Researchers also have shown that certain adult neural cells, created to perform the specific functions of the central nervous system, can be de-differentiated and thus revert back to a less mature phase, which can then be coaxed (re-differentiated) into cells that perform other specific functions.
“If we can de-differentiate an old cell into a stem cell, we would have an unlimited possibility of what we can do,” said Steindler, who is part of a multidisciplinary stem cell team at UF. “We can take old brain cells, turn them into stem cells and then have them repair the brain of the individual from whom they have been harvested.”

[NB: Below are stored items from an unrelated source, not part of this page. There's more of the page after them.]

/-- VIN_DIP, VIN_RECOVER, POWER_FAIL, POWER_RETURN, HOLDUP_EXHAUSTED, HOLDUP_CHARGED, HOLDUP_DEGRADED (R244, R410 to R412, R496). -/
def Obligations.SupplyRows : Prop :=
  ∀ s : State,
    let p := s.pwr
    let go (c : Instr) (t : State) : Prop := Safety.answers (exec c s) s t
    let mv (k : Nat) : Nat := (sensor s k).value.toNat
    let failed := logPush (writeHeld s) { seq := 0, tai := now s, code := 0x0581, source := 5, inst := 0, severity := 2, requester := 0x3F, taiValid := s.tim.taiValid, d0 := mv 48, d1 := mv 49, d2 := 0, d3 := 0 }
    (p.pgOut = true → go .vinDip { s with pwr := { p with pgOut := false, dipped := true }, out := .pin "PG_OUT" false :: s.out })
    ∧ (p.pgOut = false → go .vinDip s)
    ∧ (p.dipped = true → p.pwrEnHigh = true →
      go .vinRecover { s with pwr := { p with pgOut := true, dipped := false }, out := .pin "PG_OUT" true :: s.out })
    ∧ ((p.dipped = false ∨ p.pwrEnHigh = false) → go .vinRecover s)
    ∧ (p.phase ≠ .powerFail → go .powerFail (powerOff failed .powerFail .powerFail))
    ∧ (p.phase = .powerFail → go .powerFail s)
    ∧ (p.phase = .powerFail → go .powerReturn { s with keys := [], pwr := { p with phase := .off } })
    ∧ (p.phase ≠ .powerFail → go .powerReturn s)
    ∧ (p.phase = .powerFail → go .holdupExhausted { s with keys := [], tim := {}, pages := [], mem := {}, pwr := { p with phase := .off, cause := .powerOn, supplied := false, charge := 0, degraded := false } })
    ∧ (p.phase ≠ .powerFail → go .holdupExhausted s)
    ∧ (p.charge < 90 → p.phase ≠ .off → p.phase ≠ .powerFail →
      go .holdupCharged (feed (writeHeld (setEvt { s with pwr := { p with charge := 90 } } .pwr 9))))
    ∧ ((90 ≤ p.charge ∨ p.phase = .off ∨ p.phase = .powerFail) → go .holdupCharged s)
    ∧ (p.charge < 90 → p.degraded = false → go .holdupDegraded (raise { s with pwr := { p with degraded := true } } .pwr 10))
    ∧ ((90 ≤ p.charge ∨ p.degraded = true) → go .holdupDegraded s)

/-- STATE_REQ, BIVOUAC_IDLE_EXPIRY, BIVOUAC_ENTRY, DOMAIN_IDLE_EXPIRY, DOMAIN_GATE, LANTERN_ENTRY, LANTERN_WAKE, LANTERN_EXIT
(R21, R404 to R409). -/
def Obligations.PowerStateRows : Prop :=
  (∀ (m : Master) (v : Word) (s : State), Safety.canWrite s m (.page .pwr 0x040) = true →
    let go (t : State) : Prop := Safety.answers (exec (.stateReq m v) s) s t
    let r := v.toNat % 4
    let ask (t : State) : State := { t with pwr := { t.pwr with request := BitVec.ofNat 2 r, reqDone := t.pwr.reqDone && r == 1 && t.pwr.request == 1 } }
    (r = 3 → go s)
    ∧ (r ≠ 3 → s.ready = false → go (setCheck s .pwr 0x0001 0))
    ∧ (r = 1 ∨ r = 2 → s.ready = true → anyMoving s = true → go (setCheck s .pwr 0x0902 0))
    ∧ (r = 1 ∨ r = 2 → s.ready = true → anyMoving s = false → go (ask (setCheck s .pwr 0 0)))
    ∧ (r = 0 → s.ready = true → go (ask (wake (setCheck s .pwr 0 0) 7))))
  ∧ (∀ s : State,
    let p := s.pwr
    let go (c : Instr) (t : State) : Prop := Safety.answers (exec c s) s t
    let begins := enabledNow s .pwr = true ∧ p.request = 0 ∧ field s .pwr 0x048 0 22 ≠ 0 ∧ p.bivouac = false ∧ quiescent s = true
    let enters := p.phase = .running ∧ p.bivouac = false ∧ quiescent s = true ∧ (p.request = 1 ∨ (p.request = 0 ∧ p.entering = true))
    let first := p.request = 1 ∧ p.reqDone = false
    let counted := bivouacGated s
    let lantern := p.phase = .running ∧ p.request = 2 ∧ quiescent s = true
    let stopped := lanternStops s
    let off := deviceReset (logMgmt stopped 0x0582 0 0x3F (reg stopped .pwr 0x054).toNat) .lanternExit
    (begins → go .bivouacIdleExpiry { s with pwr := { p with entering := true } })
    ∧ (¬ begins → go .bivouacIdleExpiry s)
    ∧ (enters → ¬ first → go .bivouacEntry { counted with pwr := { counted.pwr with bivouac := true, entering := false } })
    ∧ (enters → first → go .bivouacEntry (setEvt { counted with pwr := { counted.pwr with bivouac := true, entering := false, reqDone := true } } .pwr 11))
    ∧ (¬ enters → go .bivouacEntry { s with pwr := { p with entering := false } })
    ∧ (lantern → go .lanternEntry { off with mem := {}, pool := {}, pwr := { off.pwr with phase := .lantern } })
    ∧ (¬ lantern → go .lanternEntry s)
    ∧ (reg s .pwr 0x054 ≠ 0 → p.phase = .lantern → go .lanternWake { s with pwr := { p with phase := .lanternExit, clkreq := [.a, .b], wakeN := true }, out := [.pin "WAKE_N_B" false, .pin "WAKE_N_A" false, .pin "CLKREQ_N_B" false, .pin "CLKREQ_N_A" false] ++ s.out })
    ∧ ((reg s .pwr 0x054 = 0 ∨ p.phase ≠ .lantern) → go .lanternWake s)
    ∧ (∀ bad, let t := { s with fwu := { s.fwu with phase := if inTrial s then .trial else .idle } }
        (p.phase = .lanternExit → go (.lanternExit bad) (if imageOk t then finishStart t bad else imageFailure t))
        ∧ (p.phase ≠ .lanternExit → go (.lanternExit bad) s)))
  ∧ (∀ (d : Fin 80) (s : State),
    let p := s.pwr
    let go (c : Instr) (t : State) : Prop := Safety.answers (exec c s) s t
    let cluster := 16 ≤ d.val ∧ d.val < 32
    let us := if cluster then field s .pwr 0x04C 0 20 else if 33 ≤ d.val ∧ d.val % 3 = 0 then field s .pwr 0x050 0 20 else 0
    let timer := enabledNow s .pwr = true ∧ us ≠ 0 ∧ domGated s d.val = false
    (timer → domainBusy s d.val = false → go (.domainIdleExpiry d) (gateIdle s d.val))
    ∧ (timer → domainBusy s d.val = true → go (.domainIdleExpiry d) { s with pwr := { p with gateWait := if p.gateWait.contains d.val then p.gateWait else p.gateWait ++ [d.val] } })
    ∧ (¬ timer → go (.domainIdleExpiry d) s)
    ∧ (p.gateWait.contains d.val = true → domainBusy s d.val = false → go (.domainGate d) (gateIdle s d.val))
    ∧ ((p.gateWait.contains d.val = false ∨ domainBusy s d.val = true) → go (.domainGate d) s))
  ∧ (∀ s : State, bivouacGated s = setEvt (count (gateD04 (((List.range 16).flatMap fun n => [16 + n, 33 + 3 * n]).foldl (fun t d => if domGated t d then t else if domainBusy t d then
      { t with pwr := { t.pwr with gateWait := if t.pwr.gateWait.contains d then t.pwr.gateWait else t.pwr.gateWait ++ [d] } } else gateIdle t d) s)) .pwr 0) .pwr 8
    ∧ lanternStops s = all16.foldl (fun t n => if enabled t (.link n) then ctrlSend t n.val 0x1E [] else t) (portLinkDown (portLinkDown (phyOff (portResetOp (portResetOp s .a) .b)) .a) .b))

In The Lancet article, Pincus and Steindler outline future directions of study that are necessary before research findings can be applied to patient care. These include additional study on the mechanisms of de-differentiating cells and turning one kind of cell into another tissue-specific cell; developing better ways to isolate and purify adult stem cells to ensure high quality; investigating the apparent innate ability of stem cells from the hippocampus and subependymal zone, in the forebrain, to reproduce and migrate to injured areas of the central nervous system; and evaluating (in both living and test tube models of cell replacement) how the cell’s offspring will integrate into existing circuits.
As researchers begin to manipulate cells, such as turning blood cells into brain cells, Steindler said, they need to learn to control growth so that inappropriate abnormal tissue such as tumors do not occur. He added that in the near future it may be best to restrict this practice to healthy cells taken from the diseased or injured organ until there is a better understanding of how to control cells after the transformation process.
For safety considerations, a greater understanding of the biology of adult stem cells and studies in standardized models to evaluate efficacy are necessary before research outcomes can be translated into therapies for disease, the authors said.
In a recent issue of Nature, another group of UF stem cell program scientists, headed by Dr. Naohiro Terada, an associate professor of pathology, immunology and laboratory medicine, said research showing adult stem cells, such as bone marrow, turning into other types of tissues will need to be looked at more closely because it may be that the stem cells are actually fusing with existing cells, not transforming into a new type of cell. Both the Terada, and Steindler and Pincus papers, along with a new study to be published soon by the Steindler lab, raise the need for more experimental studies of any stem cell population before allowing them to be applied in human medicine. None of these studies, however, undercuts the potential value these cells will have in the new field of regeneration medicine, according to Steindler.